### TASK TO CARRY OUT
Beneath this line is the data. Output exactly the lines from the line with "Table 16.1). -/" to the line with "let s3 := raisePriv", both ends included, and nothing more.

[Saved entries]
[Start of section]

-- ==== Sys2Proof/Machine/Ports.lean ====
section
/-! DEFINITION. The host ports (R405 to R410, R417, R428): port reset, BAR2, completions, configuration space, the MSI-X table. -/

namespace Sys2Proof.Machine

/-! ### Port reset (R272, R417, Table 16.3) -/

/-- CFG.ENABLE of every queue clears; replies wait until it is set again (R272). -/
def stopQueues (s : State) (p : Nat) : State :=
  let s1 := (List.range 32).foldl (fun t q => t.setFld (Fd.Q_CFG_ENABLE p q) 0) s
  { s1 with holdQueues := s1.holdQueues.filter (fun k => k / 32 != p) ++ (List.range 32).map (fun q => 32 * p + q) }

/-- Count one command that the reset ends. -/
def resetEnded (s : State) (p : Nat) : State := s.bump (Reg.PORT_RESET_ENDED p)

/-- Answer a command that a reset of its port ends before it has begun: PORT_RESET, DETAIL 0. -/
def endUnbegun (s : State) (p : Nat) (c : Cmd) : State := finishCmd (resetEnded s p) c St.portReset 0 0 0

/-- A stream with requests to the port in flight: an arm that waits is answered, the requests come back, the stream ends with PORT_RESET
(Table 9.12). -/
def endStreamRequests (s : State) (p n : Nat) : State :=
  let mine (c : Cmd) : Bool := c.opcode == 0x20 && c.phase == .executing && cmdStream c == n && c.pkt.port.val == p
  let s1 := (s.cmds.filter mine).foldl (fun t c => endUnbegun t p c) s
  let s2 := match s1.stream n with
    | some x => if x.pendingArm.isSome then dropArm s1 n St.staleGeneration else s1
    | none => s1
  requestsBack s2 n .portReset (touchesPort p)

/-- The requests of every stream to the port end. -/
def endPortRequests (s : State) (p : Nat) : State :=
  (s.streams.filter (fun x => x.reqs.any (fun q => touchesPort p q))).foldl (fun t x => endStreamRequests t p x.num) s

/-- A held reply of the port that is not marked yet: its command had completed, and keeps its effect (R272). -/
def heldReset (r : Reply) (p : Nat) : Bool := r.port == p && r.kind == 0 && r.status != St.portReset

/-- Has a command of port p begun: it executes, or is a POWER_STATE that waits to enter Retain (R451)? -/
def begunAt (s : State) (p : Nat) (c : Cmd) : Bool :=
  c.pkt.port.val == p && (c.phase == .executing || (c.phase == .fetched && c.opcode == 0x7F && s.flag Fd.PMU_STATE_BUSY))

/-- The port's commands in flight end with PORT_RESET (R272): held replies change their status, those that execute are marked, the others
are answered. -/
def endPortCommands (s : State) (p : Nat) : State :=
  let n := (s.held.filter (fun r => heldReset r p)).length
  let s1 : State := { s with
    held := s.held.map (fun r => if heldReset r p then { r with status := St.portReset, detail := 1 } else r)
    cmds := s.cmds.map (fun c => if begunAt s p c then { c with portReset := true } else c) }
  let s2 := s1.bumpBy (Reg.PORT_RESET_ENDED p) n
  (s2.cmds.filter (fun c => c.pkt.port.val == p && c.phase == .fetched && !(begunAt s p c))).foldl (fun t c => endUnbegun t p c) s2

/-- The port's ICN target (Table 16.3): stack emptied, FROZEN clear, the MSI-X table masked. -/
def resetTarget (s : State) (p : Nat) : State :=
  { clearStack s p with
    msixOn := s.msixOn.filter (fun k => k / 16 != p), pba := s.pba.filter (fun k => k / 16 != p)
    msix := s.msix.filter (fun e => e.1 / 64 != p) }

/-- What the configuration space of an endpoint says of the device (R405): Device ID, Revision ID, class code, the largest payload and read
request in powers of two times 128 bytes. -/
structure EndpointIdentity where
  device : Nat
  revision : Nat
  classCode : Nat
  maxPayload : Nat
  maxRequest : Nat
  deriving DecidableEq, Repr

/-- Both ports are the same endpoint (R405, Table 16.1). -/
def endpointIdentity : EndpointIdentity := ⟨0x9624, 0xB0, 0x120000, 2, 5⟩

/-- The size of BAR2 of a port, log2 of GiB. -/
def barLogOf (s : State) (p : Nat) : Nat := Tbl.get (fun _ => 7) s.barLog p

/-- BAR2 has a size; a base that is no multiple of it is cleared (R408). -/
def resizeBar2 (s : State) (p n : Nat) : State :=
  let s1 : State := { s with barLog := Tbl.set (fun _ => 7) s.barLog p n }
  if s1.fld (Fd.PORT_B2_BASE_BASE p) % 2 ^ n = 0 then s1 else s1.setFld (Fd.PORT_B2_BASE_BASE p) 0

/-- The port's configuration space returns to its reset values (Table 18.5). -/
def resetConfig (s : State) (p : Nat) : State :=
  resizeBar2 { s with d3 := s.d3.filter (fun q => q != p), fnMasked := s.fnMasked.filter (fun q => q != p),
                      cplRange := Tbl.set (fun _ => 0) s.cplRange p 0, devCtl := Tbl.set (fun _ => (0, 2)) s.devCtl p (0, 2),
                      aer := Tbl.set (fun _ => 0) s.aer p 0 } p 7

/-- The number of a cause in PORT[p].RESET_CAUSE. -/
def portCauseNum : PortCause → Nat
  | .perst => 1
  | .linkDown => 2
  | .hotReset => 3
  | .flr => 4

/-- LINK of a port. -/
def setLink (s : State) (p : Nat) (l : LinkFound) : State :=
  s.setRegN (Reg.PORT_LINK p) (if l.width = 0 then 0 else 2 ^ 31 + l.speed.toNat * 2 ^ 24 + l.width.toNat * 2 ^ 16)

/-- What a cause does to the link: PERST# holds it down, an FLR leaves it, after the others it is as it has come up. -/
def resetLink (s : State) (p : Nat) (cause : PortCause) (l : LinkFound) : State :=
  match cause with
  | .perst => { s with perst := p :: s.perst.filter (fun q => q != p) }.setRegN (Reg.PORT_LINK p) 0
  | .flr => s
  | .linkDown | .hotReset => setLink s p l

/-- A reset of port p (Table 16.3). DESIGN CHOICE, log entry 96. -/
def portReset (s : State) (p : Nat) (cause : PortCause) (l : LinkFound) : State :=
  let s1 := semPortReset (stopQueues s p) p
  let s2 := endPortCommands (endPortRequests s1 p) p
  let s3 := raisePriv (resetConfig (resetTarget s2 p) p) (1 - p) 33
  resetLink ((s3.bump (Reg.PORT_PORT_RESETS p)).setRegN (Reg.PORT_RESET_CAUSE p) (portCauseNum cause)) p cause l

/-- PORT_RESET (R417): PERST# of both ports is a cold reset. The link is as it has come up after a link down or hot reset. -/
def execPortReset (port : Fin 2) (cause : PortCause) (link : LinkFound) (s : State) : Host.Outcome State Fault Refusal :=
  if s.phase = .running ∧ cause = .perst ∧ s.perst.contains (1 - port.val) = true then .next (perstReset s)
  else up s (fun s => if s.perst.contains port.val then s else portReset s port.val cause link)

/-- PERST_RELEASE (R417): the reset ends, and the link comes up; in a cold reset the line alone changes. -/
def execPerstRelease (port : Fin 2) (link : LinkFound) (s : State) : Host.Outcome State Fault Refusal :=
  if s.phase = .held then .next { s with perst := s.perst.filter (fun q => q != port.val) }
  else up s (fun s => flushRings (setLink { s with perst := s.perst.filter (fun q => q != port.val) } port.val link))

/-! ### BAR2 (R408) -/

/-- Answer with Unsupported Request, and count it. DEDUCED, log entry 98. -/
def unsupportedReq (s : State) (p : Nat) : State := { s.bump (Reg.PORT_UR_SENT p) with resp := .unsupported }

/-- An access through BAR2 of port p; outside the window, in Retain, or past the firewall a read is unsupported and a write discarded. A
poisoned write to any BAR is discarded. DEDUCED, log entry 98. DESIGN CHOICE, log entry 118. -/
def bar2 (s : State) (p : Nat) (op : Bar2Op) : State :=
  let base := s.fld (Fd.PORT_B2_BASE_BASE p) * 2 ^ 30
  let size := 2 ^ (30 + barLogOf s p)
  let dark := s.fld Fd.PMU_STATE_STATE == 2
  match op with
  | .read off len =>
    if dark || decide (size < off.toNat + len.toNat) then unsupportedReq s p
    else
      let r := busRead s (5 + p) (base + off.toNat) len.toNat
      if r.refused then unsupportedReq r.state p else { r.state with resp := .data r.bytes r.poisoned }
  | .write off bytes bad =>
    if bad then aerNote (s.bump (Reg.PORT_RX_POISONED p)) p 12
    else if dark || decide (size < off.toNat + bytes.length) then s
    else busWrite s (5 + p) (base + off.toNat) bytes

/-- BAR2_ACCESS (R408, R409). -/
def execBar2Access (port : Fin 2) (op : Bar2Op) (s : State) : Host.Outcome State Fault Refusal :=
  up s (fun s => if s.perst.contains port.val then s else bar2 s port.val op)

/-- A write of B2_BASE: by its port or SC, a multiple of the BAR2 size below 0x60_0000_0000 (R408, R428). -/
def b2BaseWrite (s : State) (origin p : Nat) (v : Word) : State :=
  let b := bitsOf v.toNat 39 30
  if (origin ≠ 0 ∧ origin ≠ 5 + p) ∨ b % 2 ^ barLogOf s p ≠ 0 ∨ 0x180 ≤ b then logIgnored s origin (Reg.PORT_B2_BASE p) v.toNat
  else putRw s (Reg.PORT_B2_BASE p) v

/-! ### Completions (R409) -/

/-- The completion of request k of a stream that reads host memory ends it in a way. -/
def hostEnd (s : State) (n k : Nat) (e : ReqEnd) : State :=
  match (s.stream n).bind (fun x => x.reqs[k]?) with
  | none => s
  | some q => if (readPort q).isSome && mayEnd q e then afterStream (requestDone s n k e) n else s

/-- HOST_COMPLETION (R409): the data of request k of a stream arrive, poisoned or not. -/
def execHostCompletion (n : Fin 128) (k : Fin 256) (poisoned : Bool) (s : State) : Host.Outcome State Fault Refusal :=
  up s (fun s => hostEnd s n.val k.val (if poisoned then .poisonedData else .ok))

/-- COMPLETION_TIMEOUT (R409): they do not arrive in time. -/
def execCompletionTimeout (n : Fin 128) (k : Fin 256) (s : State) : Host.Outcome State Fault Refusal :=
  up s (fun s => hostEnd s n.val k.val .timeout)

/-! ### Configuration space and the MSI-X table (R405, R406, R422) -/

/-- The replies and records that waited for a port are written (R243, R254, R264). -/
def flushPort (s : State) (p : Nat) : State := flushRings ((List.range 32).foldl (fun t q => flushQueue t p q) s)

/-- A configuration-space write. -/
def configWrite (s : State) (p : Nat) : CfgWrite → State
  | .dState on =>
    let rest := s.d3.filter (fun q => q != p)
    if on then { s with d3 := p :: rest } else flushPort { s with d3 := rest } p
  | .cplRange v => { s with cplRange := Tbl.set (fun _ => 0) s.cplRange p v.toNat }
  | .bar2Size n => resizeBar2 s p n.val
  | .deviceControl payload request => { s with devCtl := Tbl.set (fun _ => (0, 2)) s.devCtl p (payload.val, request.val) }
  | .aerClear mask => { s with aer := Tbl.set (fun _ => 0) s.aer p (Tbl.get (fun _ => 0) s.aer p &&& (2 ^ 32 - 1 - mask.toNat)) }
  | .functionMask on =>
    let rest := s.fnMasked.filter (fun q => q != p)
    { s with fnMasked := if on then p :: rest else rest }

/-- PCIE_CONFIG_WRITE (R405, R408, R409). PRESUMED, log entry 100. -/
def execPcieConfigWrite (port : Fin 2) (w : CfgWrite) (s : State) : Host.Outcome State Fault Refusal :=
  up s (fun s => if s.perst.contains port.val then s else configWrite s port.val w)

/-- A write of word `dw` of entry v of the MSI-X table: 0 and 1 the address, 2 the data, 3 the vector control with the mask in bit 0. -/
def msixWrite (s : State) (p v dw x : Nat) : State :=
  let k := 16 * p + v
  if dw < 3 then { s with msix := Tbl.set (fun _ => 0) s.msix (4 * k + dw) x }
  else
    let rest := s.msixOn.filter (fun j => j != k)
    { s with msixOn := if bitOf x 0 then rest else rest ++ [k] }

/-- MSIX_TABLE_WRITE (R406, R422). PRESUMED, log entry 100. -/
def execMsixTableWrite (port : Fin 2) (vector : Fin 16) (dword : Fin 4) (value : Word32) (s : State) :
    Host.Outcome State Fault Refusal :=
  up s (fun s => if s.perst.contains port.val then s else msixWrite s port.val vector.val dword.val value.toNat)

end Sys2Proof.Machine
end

[End of section]
[Start of section]

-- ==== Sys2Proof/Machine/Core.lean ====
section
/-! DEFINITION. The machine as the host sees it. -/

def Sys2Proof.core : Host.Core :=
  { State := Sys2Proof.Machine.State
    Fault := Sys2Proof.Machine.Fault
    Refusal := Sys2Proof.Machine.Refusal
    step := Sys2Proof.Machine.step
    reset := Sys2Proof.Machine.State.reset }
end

[End of section]
[Start of section]

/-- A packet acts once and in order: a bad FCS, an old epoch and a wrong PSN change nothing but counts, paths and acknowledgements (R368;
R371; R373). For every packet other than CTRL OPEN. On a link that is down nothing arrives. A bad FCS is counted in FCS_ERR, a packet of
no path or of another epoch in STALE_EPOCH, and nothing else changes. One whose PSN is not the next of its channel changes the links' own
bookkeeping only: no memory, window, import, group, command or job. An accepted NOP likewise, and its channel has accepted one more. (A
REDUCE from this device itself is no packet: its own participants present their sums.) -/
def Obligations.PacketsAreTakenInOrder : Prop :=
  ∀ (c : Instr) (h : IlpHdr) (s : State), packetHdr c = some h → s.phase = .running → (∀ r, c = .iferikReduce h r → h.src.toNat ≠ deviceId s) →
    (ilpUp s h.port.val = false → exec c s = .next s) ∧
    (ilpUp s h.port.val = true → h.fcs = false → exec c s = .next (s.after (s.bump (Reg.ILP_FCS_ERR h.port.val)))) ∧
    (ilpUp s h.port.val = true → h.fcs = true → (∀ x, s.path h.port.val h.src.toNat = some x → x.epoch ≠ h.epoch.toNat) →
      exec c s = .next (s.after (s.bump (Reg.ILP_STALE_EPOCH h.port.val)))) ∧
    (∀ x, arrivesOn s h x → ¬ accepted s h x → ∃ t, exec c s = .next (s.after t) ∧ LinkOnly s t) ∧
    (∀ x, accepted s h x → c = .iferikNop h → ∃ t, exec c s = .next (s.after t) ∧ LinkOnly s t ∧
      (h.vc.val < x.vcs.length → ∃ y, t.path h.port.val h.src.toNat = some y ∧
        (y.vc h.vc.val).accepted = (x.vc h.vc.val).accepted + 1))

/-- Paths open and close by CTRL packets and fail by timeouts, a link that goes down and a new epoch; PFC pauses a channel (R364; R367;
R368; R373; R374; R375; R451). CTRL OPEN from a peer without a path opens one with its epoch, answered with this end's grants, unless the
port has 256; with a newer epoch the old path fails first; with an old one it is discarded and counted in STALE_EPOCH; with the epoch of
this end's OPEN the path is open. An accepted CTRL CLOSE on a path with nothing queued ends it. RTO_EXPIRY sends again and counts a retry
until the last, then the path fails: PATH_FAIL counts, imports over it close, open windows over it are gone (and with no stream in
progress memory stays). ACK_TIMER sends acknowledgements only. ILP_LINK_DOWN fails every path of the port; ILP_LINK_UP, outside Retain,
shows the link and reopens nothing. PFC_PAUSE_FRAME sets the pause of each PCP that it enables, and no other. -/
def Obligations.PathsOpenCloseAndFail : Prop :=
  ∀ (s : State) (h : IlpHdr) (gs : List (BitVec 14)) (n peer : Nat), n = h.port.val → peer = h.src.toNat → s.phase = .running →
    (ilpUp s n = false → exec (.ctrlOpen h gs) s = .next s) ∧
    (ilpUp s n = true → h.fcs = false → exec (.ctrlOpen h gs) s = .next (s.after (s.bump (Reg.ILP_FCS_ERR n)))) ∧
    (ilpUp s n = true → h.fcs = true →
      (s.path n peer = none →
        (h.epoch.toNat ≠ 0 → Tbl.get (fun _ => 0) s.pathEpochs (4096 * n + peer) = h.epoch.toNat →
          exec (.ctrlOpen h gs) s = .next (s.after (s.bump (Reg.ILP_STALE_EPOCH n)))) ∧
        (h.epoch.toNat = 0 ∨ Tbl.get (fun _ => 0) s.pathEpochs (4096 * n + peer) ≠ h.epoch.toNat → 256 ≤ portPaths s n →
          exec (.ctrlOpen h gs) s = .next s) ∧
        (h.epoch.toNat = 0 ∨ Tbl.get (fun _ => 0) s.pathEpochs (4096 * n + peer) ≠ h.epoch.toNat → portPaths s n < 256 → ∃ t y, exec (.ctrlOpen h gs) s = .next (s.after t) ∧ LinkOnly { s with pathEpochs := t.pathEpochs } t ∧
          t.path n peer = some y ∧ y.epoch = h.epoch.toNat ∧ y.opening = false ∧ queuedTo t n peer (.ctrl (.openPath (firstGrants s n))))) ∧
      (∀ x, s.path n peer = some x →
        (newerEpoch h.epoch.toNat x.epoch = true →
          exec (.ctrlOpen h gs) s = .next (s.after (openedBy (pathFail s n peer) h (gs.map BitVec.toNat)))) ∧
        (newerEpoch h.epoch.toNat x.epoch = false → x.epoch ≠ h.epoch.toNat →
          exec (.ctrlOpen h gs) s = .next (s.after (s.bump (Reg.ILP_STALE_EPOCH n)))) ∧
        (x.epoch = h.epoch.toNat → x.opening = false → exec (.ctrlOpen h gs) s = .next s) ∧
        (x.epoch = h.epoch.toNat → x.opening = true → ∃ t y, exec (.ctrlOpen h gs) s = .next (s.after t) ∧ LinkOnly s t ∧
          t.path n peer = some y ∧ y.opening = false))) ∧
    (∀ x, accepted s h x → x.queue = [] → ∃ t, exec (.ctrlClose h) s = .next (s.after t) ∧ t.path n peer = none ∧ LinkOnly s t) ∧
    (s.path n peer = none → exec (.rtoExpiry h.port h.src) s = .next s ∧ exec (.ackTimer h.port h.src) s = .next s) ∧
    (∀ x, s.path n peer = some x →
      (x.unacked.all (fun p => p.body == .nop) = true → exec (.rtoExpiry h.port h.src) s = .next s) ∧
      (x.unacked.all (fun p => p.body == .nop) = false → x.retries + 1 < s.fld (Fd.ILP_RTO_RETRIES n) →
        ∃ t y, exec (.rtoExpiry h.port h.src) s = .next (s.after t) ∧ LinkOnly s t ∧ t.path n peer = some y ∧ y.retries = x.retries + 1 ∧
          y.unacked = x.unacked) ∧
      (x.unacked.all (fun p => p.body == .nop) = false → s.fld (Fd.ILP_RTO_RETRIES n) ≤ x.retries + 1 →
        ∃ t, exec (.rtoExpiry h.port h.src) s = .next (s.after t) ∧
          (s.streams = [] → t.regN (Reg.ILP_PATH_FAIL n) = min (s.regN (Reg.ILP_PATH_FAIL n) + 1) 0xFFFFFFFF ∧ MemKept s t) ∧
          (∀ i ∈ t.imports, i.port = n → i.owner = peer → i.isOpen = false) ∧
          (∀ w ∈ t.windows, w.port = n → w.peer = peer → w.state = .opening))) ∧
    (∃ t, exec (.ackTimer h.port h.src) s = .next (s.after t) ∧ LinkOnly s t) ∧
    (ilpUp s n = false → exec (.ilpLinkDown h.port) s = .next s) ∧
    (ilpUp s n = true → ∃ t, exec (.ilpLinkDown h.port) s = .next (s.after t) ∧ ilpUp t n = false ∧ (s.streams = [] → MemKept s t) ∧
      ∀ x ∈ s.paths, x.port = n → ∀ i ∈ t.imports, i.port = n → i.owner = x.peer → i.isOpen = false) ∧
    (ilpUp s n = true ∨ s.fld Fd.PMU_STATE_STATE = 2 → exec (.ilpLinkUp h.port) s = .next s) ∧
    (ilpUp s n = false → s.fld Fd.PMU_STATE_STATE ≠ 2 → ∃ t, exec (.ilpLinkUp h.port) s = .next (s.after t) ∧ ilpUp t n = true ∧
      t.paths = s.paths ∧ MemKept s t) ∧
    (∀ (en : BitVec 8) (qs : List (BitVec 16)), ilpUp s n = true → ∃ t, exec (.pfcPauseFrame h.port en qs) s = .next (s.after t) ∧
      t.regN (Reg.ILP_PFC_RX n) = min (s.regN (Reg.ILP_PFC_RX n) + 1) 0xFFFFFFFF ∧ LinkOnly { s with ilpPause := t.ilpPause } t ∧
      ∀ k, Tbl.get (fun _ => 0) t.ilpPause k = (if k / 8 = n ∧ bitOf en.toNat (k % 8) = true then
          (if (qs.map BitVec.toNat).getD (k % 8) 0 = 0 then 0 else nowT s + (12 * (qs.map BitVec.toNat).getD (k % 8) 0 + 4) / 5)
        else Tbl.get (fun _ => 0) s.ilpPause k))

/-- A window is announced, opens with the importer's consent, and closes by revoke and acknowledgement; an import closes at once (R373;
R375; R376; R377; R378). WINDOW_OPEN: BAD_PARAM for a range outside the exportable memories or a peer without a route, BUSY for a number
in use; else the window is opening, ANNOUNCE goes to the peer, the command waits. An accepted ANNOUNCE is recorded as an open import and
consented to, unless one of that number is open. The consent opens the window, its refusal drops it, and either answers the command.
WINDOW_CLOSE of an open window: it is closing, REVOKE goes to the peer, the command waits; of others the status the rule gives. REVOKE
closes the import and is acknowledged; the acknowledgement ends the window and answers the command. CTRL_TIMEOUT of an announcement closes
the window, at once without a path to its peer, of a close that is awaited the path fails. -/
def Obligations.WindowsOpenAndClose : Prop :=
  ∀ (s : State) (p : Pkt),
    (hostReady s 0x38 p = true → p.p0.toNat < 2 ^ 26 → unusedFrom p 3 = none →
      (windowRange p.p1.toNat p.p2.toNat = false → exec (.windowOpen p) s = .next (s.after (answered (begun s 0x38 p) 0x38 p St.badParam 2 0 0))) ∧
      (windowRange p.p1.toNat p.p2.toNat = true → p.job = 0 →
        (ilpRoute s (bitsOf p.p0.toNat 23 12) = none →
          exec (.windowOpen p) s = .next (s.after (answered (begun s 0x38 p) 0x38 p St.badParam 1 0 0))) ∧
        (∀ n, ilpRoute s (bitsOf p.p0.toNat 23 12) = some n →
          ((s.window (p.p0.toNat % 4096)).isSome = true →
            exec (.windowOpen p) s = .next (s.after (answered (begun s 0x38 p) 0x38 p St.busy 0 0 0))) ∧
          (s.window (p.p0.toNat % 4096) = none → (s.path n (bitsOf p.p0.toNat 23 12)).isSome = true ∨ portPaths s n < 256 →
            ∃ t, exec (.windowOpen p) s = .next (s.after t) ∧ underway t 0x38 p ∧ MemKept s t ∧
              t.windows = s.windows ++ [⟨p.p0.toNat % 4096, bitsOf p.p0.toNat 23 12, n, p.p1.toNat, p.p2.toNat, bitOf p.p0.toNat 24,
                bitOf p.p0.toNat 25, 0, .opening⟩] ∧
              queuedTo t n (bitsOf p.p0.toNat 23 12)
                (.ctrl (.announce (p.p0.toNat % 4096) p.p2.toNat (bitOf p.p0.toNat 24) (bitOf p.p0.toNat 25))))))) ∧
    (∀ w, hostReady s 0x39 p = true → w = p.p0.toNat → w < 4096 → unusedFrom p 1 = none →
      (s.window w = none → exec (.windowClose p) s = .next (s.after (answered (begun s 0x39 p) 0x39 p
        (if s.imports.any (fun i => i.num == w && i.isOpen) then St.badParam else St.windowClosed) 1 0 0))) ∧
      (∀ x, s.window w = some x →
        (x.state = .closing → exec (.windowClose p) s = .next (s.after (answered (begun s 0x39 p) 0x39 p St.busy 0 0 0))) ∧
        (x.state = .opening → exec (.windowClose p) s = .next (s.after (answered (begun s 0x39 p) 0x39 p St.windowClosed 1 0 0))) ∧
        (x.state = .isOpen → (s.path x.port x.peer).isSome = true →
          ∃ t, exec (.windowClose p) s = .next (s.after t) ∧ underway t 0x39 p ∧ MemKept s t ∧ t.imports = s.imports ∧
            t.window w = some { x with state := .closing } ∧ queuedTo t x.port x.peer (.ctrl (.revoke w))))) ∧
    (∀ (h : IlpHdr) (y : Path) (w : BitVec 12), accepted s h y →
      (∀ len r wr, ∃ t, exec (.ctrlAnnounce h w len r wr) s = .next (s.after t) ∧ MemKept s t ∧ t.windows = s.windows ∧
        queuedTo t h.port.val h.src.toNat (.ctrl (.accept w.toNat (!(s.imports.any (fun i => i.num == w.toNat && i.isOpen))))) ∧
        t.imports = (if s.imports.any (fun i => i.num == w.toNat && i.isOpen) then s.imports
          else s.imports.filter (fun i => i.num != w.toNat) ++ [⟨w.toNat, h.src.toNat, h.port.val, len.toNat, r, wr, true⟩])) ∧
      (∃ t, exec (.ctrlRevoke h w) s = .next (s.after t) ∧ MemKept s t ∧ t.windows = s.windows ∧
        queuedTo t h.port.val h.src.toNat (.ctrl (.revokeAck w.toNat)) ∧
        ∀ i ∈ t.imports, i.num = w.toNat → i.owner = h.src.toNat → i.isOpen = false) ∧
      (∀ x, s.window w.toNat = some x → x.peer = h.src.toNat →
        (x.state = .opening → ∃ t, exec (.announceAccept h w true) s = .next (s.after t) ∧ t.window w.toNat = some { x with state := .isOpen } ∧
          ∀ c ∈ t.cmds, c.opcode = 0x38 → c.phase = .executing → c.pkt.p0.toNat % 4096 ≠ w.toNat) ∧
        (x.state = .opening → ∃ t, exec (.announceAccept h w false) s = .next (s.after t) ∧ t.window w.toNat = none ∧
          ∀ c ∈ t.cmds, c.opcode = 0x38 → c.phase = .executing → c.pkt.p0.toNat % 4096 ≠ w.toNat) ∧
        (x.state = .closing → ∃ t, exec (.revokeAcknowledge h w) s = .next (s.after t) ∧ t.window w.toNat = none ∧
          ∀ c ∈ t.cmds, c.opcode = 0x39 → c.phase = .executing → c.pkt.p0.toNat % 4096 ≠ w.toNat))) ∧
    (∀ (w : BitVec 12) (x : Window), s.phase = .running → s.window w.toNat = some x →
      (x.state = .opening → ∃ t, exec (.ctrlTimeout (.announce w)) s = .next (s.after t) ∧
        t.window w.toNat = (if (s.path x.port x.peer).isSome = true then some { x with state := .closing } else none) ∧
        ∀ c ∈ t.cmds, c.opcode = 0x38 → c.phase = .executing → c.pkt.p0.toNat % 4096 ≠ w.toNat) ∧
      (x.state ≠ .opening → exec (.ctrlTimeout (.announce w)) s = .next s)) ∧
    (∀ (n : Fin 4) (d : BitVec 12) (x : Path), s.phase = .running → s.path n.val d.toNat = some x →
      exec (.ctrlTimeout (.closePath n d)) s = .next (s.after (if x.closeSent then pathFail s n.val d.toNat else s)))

[End of section]

### SOLUTION TO THE PROBLEM
/-- Both ports are the same endpoint (R405, Table 16.1). -/
def endpointIdentity : EndpointIdentity := ⟨0x9624, 0xB0, 0x120000, 2, 5⟩

/-- The size of BAR2 of a port, log2 of GiB. -/
def barLogOf (s : State) (p : Nat) : Nat := Tbl.get (fun _ => 7) s.barLog p

/-- BAR2 has a size; a base that is no multiple of it is cleared (R408). -/
def resizeBar2 (s : State) (p n : Nat) : State :=
  let s1 : State := { s with barLog := Tbl.set (fun _ => 7) s.barLog p n }
  if s1.fld (Fd.PORT_B2_BASE_BASE p) % 2 ^ n = 0 then s1 else s1.setFld (Fd.PORT_B2_BASE_BASE p) 0

/-- The port's configuration space returns to its reset values (Table 18.5). -/
def resetConfig (s : State) (p : Nat) : State :=
  resizeBar2 { s with d3 := s.d3.filter (fun q => q != p), fnMasked := s.fnMasked.filter (fun q => q != p),
                      cplRange := Tbl.set (fun _ => 0) s.cplRange p 0, devCtl := Tbl.set (fun _ => (0, 2)) s.devCtl p (0, 2),
                      aer := Tbl.set (fun _ => 0) s.aer p 0 } p 7

/-- The number of a cause in PORT[p].RESET_CAUSE. -/
def portCauseNum : PortCause → Nat
  | .perst => 1
  | .linkDown => 2
  | .hotReset => 3
  | .flr => 4

/-- LINK of a port. -/
def setLink (s : State) (p : Nat) (l : LinkFound) : State :=
  s.setRegN (Reg.PORT_LINK p) (if l.width = 0 then 0 else 2 ^ 31 + l.speed.toNat * 2 ^ 24 + l.width.toNat * 2 ^ 16)

/-- What a cause does to the link: PERST# holds it down, an FLR leaves it, after the others it is as it has come up. -/
def resetLink (s : State) (p : Nat) (cause : PortCause) (l : LinkFound) : State :=
  match cause with
  | .perst => { s with perst := p :: s.perst.filter (fun q => q != p) }.setRegN (Reg.PORT_LINK p) 0
  | .flr => s
  | .linkDown | .hotReset => setLink s p l

/-- A reset of port p (Table 16.3). DESIGN CHOICE, log entry 96. -/
def portReset (s : State) (p : Nat) (cause : PortCause) (l : LinkFound) : State :=
  let s1 := semPortReset (stopQueues s p) p
  let s2 := endPortCommands (endPortRequests s1 p) p
  let s3 := raisePriv (resetConfig (resetTarget s2 p) p) (1 - p) 33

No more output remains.